We close with a discussion of the limitations and future perspectives of our work. We did only consider RCR boundary conditions in this work. However, there are many more examples of lumped parameter 0D networks that are coupled to 3D models, such as coronary boundary conditions23,24 and 0D closed loop models used, e.g., in simulations for single ventricle9,10 and coronary artery bypass graft (CABG) patients.29 In the general case of lumped parameter boundary conditions, the model time constant cannot be determined analytically. However, it can still be calculated numerically from the time it takes the boundary condition to respond to a step in the inflow condition.

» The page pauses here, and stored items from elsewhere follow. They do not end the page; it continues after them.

/-- The shape of every response frame (R102, which the spec marks as derived). -/
def Obligations.ResponseFrameShape : Prop :=
  ∀ v : Half, v.toNat ≤ 2000 →
    (build v).toList.length = 7 ∧
    (build v).toList.take 3 = [0x01, 0x04, 0x02] ∧
    (build v)[3].toNat * 256 + (build v)[4].toNat = v.toNat ∧
    (build v)[5].toNat + 256 * (build v)[6].toNat = (crc ((build v).toList.take 5)).toNat

/-- Build is injective (R104, which the spec marks as derived): two measurements differ in byte 3 or byte 4. -/
def Obligations.BuildIsInjective : Prop :=
  ∀ v w : Half, v ≠ w → (build v)[3] ≠ (build w)[3] ∨ (build v)[4] ≠ (build w)[4]

/-! ### SEQ -/

/-- Running the phases of 44_loop.md section 1 from P_TOP is the one-transaction pseudocode of its section 2, in every
outcome. Some outcomes are the model's choice and no rule's: timeWrap for a NOW that does not fit (D3, log 7), the prefix
on the wire when the write fails (D16, log 8), stuckInWrite (D31, log 9), rxTooLong (log 15), the free bytes past RXLEN
(D30, log 5) and the events of the trace (log 14). -/
def Obligations.IterateIsTheCompositionOfThePhases : Prop :=
  encode .iterate = .command 0x00000009 ∧
  (∀ s : State, Accepting s → s.phase = .top → exec .iterate s = iterateAsR118 s) ∧
  (∀ s : State, s.status ≠ .run ∨ s.phase ≠ .top → ∃ r : Refusal, exec .iterate s = .refused r)

/-- STOP is taken at P_TOP and nothing else happens in that iteration, whatever stands on the other ports (44_loop.md
section 1; the STOP input is the spec's own choice, D14). -/
def Obligations.StopAtTopEndsTheRunCleanly : Prop :=
  ∀ s : State, Accepting s → s.phase = .top → s.ports.stop = true →
    exec .iterate s = .next { s with status := .stopped, phase := .halt }

/-- A failed read (60_exceptions.md section 2, D32): the iteration's ADVANCE has had its effect, STATUS is FAULT_RX,
PHASE is P_HALT, and no other register changes. -/
def Obligations.ReadFailureHaltsAfterTheAdvance : Prop :=
  ∀ s : State, Accepting s → s.phase = .top → s.ports.stop = false → timeFits s.cfg s.ports.now = true →
    s.ports.rx = .fail →
    exec .iterate s = .next { s with
      meas := (s.advance s.ports.now).meas, lastAdv := (s.advance s.ports.now).lastAdv
      status := .faultRx, phase := .halt
      trace := s.trace ++ [.chanRead 8 s.cfg.readTimeout] }

/-- A short read is dropped (20_memory.md section 4, 44_loop.md section 1): no write, no MON, STATUS unchanged; RXLEN is
the count, RXBUF begins with the bytes, and its other bytes are not constrained (log 5). -/
def Obligations.ShortReadIsDropped : Prop :=
  ∀ (s : State) (b : List Byte), Accepting s → s.phase = .top → s.ports.stop = false →
    timeFits s.cfg s.ports.now = true → s.ports.rx = .bytes b → b.length < 8 →
    ∃ (rb : Vector Byte 8) (d : Nat),
      rb.toList.take b.length = b ∧
      exec .iterate s = .next { s with
        meas := (s.advance s.ports.now).meas, lastAdv := (s.advance s.ports.now).lastAdv
        rxlen := BitVec.ofNat 4 b.length, rxbuf := rb, draws := d
        trace := s.trace ++ [.chanRead 8 s.cfg.readTimeout, .pause s.cfg.yieldTime] }

/-- R114 with R56: a Rejected 8-byte frame is silently dropped; no response, no error, and no register but those of
ADVANCE and the read changes. -/
def Obligations.RejectedFrameIsSilentlyDropped : Prop :=
  ∀ (s : State) (b : List Byte), Accepting s → s.phase = .top → s.ports.stop = false →
    timeFits s.cfg s.ports.now = true → s.ports.rx = .bytes b → b.length = 8 → classify b = .rejected →
    ∃ (rb : Vector Byte 8) (d : Nat),
      rb.toList = b ∧
      exec .iterate s = .next { s with
        meas := (s.advance s.ports.now).meas, lastAdv := (s.advance s.ports.now).lastAdv
        rxlen := 8, rxbuf := rb, draws := d
        trace := s.trace ++ [.chanRead 8 s.cfg.readTimeout, .pause s.cfg.yieldTime] }

/-- An Accepted frame is answered with MEAS as the iteration's ADVANCE left it (44_loop.md sections 1 and 2). When the
write answers Ok, all 7 bytes reach the master, MON fires and the iteration ends at P_TOP; when it answers Fail, STATUS is
FAULT_TX, PHASE is P_HALT, every other register is kept (the spec's own choice, D32), there is no MON (D15), and some
prefix of TXBUF reached the master: that it is a prefix, and that the model leaves open which, is D16 and the model's
choice, log 8; the events are log 14's. -/
def Obligations.AcceptedRequestIsAnswered : Prop :=
  ∀ (s : State) (b : List Byte), Accepting s → s.phase = .top → s.ports.stop = false →
    timeFits s.cfg s.ports.now = true → s.ports.rx = .bytes b → b.length = 8 → classify b = .accepted →
    let f : Vector Byte 7 := build (BitVec.ofNat 16 (s.advance s.ports.now).meas.toNat)
    (s.ports.tx = some .ok → ∃ (rb : Vector Byte 8) (d : Nat), rb.toList = b ∧
      exec .iterate s = .next { s with
        meas := (s.advance s.ports.now).meas, lastAdv := (s.advance s.ports.now).lastAdv
        rxlen := 8, rxbuf := rb, draws := d, txbuf := f
        trace := s.trace ++ [.chanRead 8 s.cfg.readTimeout, .chanWrite f.toList, .mon b f.toList,
          .pause s.cfg.yieldTime]
        wire := s.wire ++ f.toList }) ∧
    (s.ports.tx = some .fail → ∃ (rb : Vector Byte 8) (d n : Nat), rb.toList = b ∧
      exec .iterate s = .next { s with
        meas := (s.advance s.ports.now).meas, lastAdv := (s.advance s.ports.now).lastAdv
        rxlen := 8, rxbuf := rb, draws := d, txbuf := f
        trace := s.trace ++ [.chanRead 8 s.cfg.readTimeout, .chanWrite f.toList]
        wire := s.wire ++ f.toList.take n
        status := .faultTx, phase := .halt })

/-- The end-to-end case of R124, which the spec marks as derived. -/
def Obligations.EndToEndRequestWithMeasurementFive : Prop :=
  ∀ s : State, Accepting s → s.phase = .top → s.ports.stop = false → timeFits s.cfg s.ports.now = true →
    s.ports.rx = .bytes [0x01, 0x04, 0x00, 0x00, 0x00, 0x01, 0x31, 0xCA] → s.ports.tx = some .ok →
    (s.advance s.ports.now).meas = 5 →
    ∃ t : State, exec .iterate s = .next t ∧ t.phase = .top ∧ t.status = .run ∧ t.meas = 5 ∧
      t.trace = s.trace ++ [.chanRead 8 s.cfg.readTimeout,
        .chanWrite [0x01, 0x04, 0x02, 0x00, 0x05, 0x79, 0x33],
        .mon [0x01, 0x04, 0x00, 0x00, 0x00, 0x01, 0x31, 0xCA] [0x01, 0x04, 0x02, 0x00, 0x05, 0x79, 0x33],
        .pause s.cfg.yieldTime] ∧
      t.wire = s.wire ++ [0x01, 0x04, 0x02, 0x00, 0x05, 0x79, 0x33]

/-- RD_IR0 decoded in P_CLASSIFY is answered (30_encoding.md section 2), at every quantity and checksum: P_BUILD, P_WRITE
and P_YIELD, and nothing but TXBUF, PHASE, STATUS and the outputs changes. When the write fails, some prefix of the frame
reached the master: that it is a prefix, and which, is D16 and the model's choice, log 8; that every other register is
kept is D32. A write that never returns is stuck (D31, log 9). That an instruction of this class is run from P_CLASSIFY,
and refused from every other phase as no frame is decoded there, is the model's choice (log 12). -/
def Obligations.ReadInputRegisterFrameIsAnswered : Prop :=
  (∀ (qty : Half) (lo hi : Byte) (s : State), Accepting s → s.phase ≠ .classify →
    exec (.rdIr0 qty lo hi) s = .refused .notClassifying) ∧
  ∀ (qty : Half) (lo hi : Byte) (s : State), Accepting s → s.phase = .classify →
    let f : Vector Byte 7 := build (BitVec.ofNat 16 s.meas.toNat)
    (s.ports.tx = some .ok →
      exec (.rdIr0 qty lo hi) s = .next { s with
        txbuf := f, phase := .top
        trace := s.trace ++ [.chanWrite f.toList, .mon s.rxbuf.toList f.toList, .pause s.cfg.yieldTime]
        wire := s.wire ++ f.toList }) ∧
    (s.ports.tx = some .fail → ∃ d n : Nat,
      exec (.rdIr0 qty lo hi) s = .next { s with
        txbuf := f, phase := .halt, status := .faultTx, draws := d
        trace := s.trace ++ [.chanWrite f.toList]
        wire := s.wire ++ f.toList.take n }) ∧
    (s.ports.tx = none → exec (.rdIr0 qty lo hi) s = .fault .stuckInWrite)

/-- A write that never returns leaves MBCORE stuck (20_memory.md section 4; the spec's own choice, D31): the accepted
iteration has no next state. -/
def Obligations.WriteThatNeverReturnsIsStuck : Prop :=
  ∀ (s : State) (b : List Byte), Accepting s → s.phase = .top → s.ports.stop = false →
    timeFits s.cfg s.ports.now = true → s.ports.rx = .bytes b → answers b = true → s.ports.tx = none →
    exec .iterate s = .fault .stuckInWrite

/-- R110: from each phase the sequencer goes along an arrow of the diagram and no other, and each early exit is taken
exactly on its condition. -/
def Obligations.PhasesFollowTheDiagram : Prop :=
  ∀ s t : State, phaseStep s = .next t → s.phase ≠ .halt →
    phaseArrow s.phase t.phase = true ∧
    (s.phase = .top → (t.phase = .halt ↔ s.ports.stop = true)) ∧
    (s.phase = .read → (t.phase = .yield ↔ ∃ b, s.ports.rx = .bytes b ∧ b.length < 8) ∧
      (t.phase = .halt ↔ s.ports.rx = .fail)) ∧
    (s.phase = .classify → (t.phase = .yield ↔ classify s.rxbuf.toList = .rejected)) ∧
    (s.phase = .write → (t.phase = .halt ↔ s.ports.tx = some .fail))

/-- R117: P_YIELD changes no register but PHASE, which becomes P_TOP; its length only stands in the trace (log 14). -/
def Obligations.YieldChangesNoRegister : Prop :=
  ∀ s : State, s.phase = .yield →
    phaseStep s = .next { s with phase := .top, trace := s.trace ++ [.pause s.cfg.yieldTime] }

/-- One iteration performs one ADVANCE unless it stops at P_TOP, and at most one ChanRead, one ChanWrite and one MON
(R123, which the spec marks as derived). -/
def Obligations.IterationDoesEachThingAtMostOnce : Prop :=
  ∀ s t : State, exec .iterate s = .next t →
    (∃ es : List Event, t.trace = s.trace ++ es ∧ countReads es ≤ 1 ∧ countWrites es ≤ 1 ∧ countMons es ≤ 1) ∧
    (s.ports.stop = true → t.meas = s.meas ∧ t.lastAdv = s.lastAdv) ∧
    (s.ports.stop = false →
      t.meas = (s.advance s.ports.now).meas ∧ t.lastAdv = (s.advance s.ports.now).lastAdv)

/-- MON fires in exactly the iterations that answer a request and whose write answers Ok, with the bytes read and the bytes
written; and where it fires, it fires once and right after its ChanWrite (44_loop.md section 3; the event is the spec's own
choice, D15, and its place in the trace is log 14's). -/
def Obligations.MonFiresExactlyAfterASuccessfulWrite : Prop :=
  ∀ (s t : State) (es : List Event), exec .iterate s = .next t → t.trace = s.trace ++ es →
    ∀ req rsp : List Byte,
      (Event.mon req rsp ∈ es ↔
        s.ports.stop = false ∧ s.ports.tx = some .ok ∧ s.ports.rx = .bytes req ∧ answers req = true ∧
          rsp = t.txbuf.toList) ∧
      (Event.mon req rsp ∈ es →
        countMons es = 1 ∧ ∃ before after, es = before ++ [.chanWrite rsp, .mon req rsp] ++ after)

/-- How a run of the loop goes on or ends (44_loop.md section 3). The host presents one ITERATE after another, for ever,
with any inputs the spec gives a meaning to. Either the run is infinite: no step of it stops, STATUS stays RUN, and each
iteration makes its ChanRead; or some iteration ends it, cleanly by STOP or fatally by a failed channel call, and in no
other way. And where no iteration is stopped and no channel call fails, it is infinite. That the host's inputs come as an
endless sequence beside the machine is the model's choice (log 1). -/
def Obligations.RunIsInfiniteOrEndsByStopOrFatal : Prop :=
  ∀ (s : State) (ins : Nat → Ports), Accepting s → s.phase = .top → s.host = [] → (∀ n, LoopInput s.cfg (ins n)) →
    let iterate : Nat → Ports := fun n => (ins n).withCmd .iterate
    let infinite : Prop := ∃ r : Nat → State, r 0 = s ∧ EndlessRun iterate r ∧
      ∀ n, Accepting (r n) ∧ (r n).phase = .top ∧ (r n).trace <+: (r (n + 1)).trace ∧
        countReads (r n).trace = countReads s.trace + n
    (infinite ∨ ∃ (n : Nat) (t : State), runOn ((List.range (n + 1)).map iterate) s = .next t ∧
      ((CleanEnd t ∧ (ins n).stop = true) ∨
        (FatalEnd t ∧ (ins n).stop = false ∧ ((ins n).rx = .fail ∨ (ins n).tx = some .fail)))) ∧
    ((∀ n, (ins n).stop = false ∧ (ins n).rx ≠ .fail ∧ (ins n).tx = some .ok) → infinite)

We plan to include these boundary conditions in future work. It should be noted that those boundary conditions not only require initialization of the velocity and pressure field in the 3D model but also in unknowns that are internal to the 0D model. Since we use cycle-average quantities as a convergence criterion, we cannot guarantee that highly transient phenomena such as transition to turbulence converge as well. All models compared in this work produced a periodic solution. In rare cases when solutions are non-periodic, we anticipate that our method will still perform well since the generated initial conditions could still be applicable. Furthermore, we only considered rigid-wall simulation in this work. We plan to test our 1D initialization method for deformable wall simulations as well, using the coupled momentum method14 or an arbitrary Lagrangian–Eulerian formulation.12 To further improve our method and guarantee periodic convergence within one cardiac cycle, it will be necessary to improve the mapping of the velocity field to the 3D model. This could be accomplished for example by solving a Stokes flow problem, using the 1D results as boundary conditions.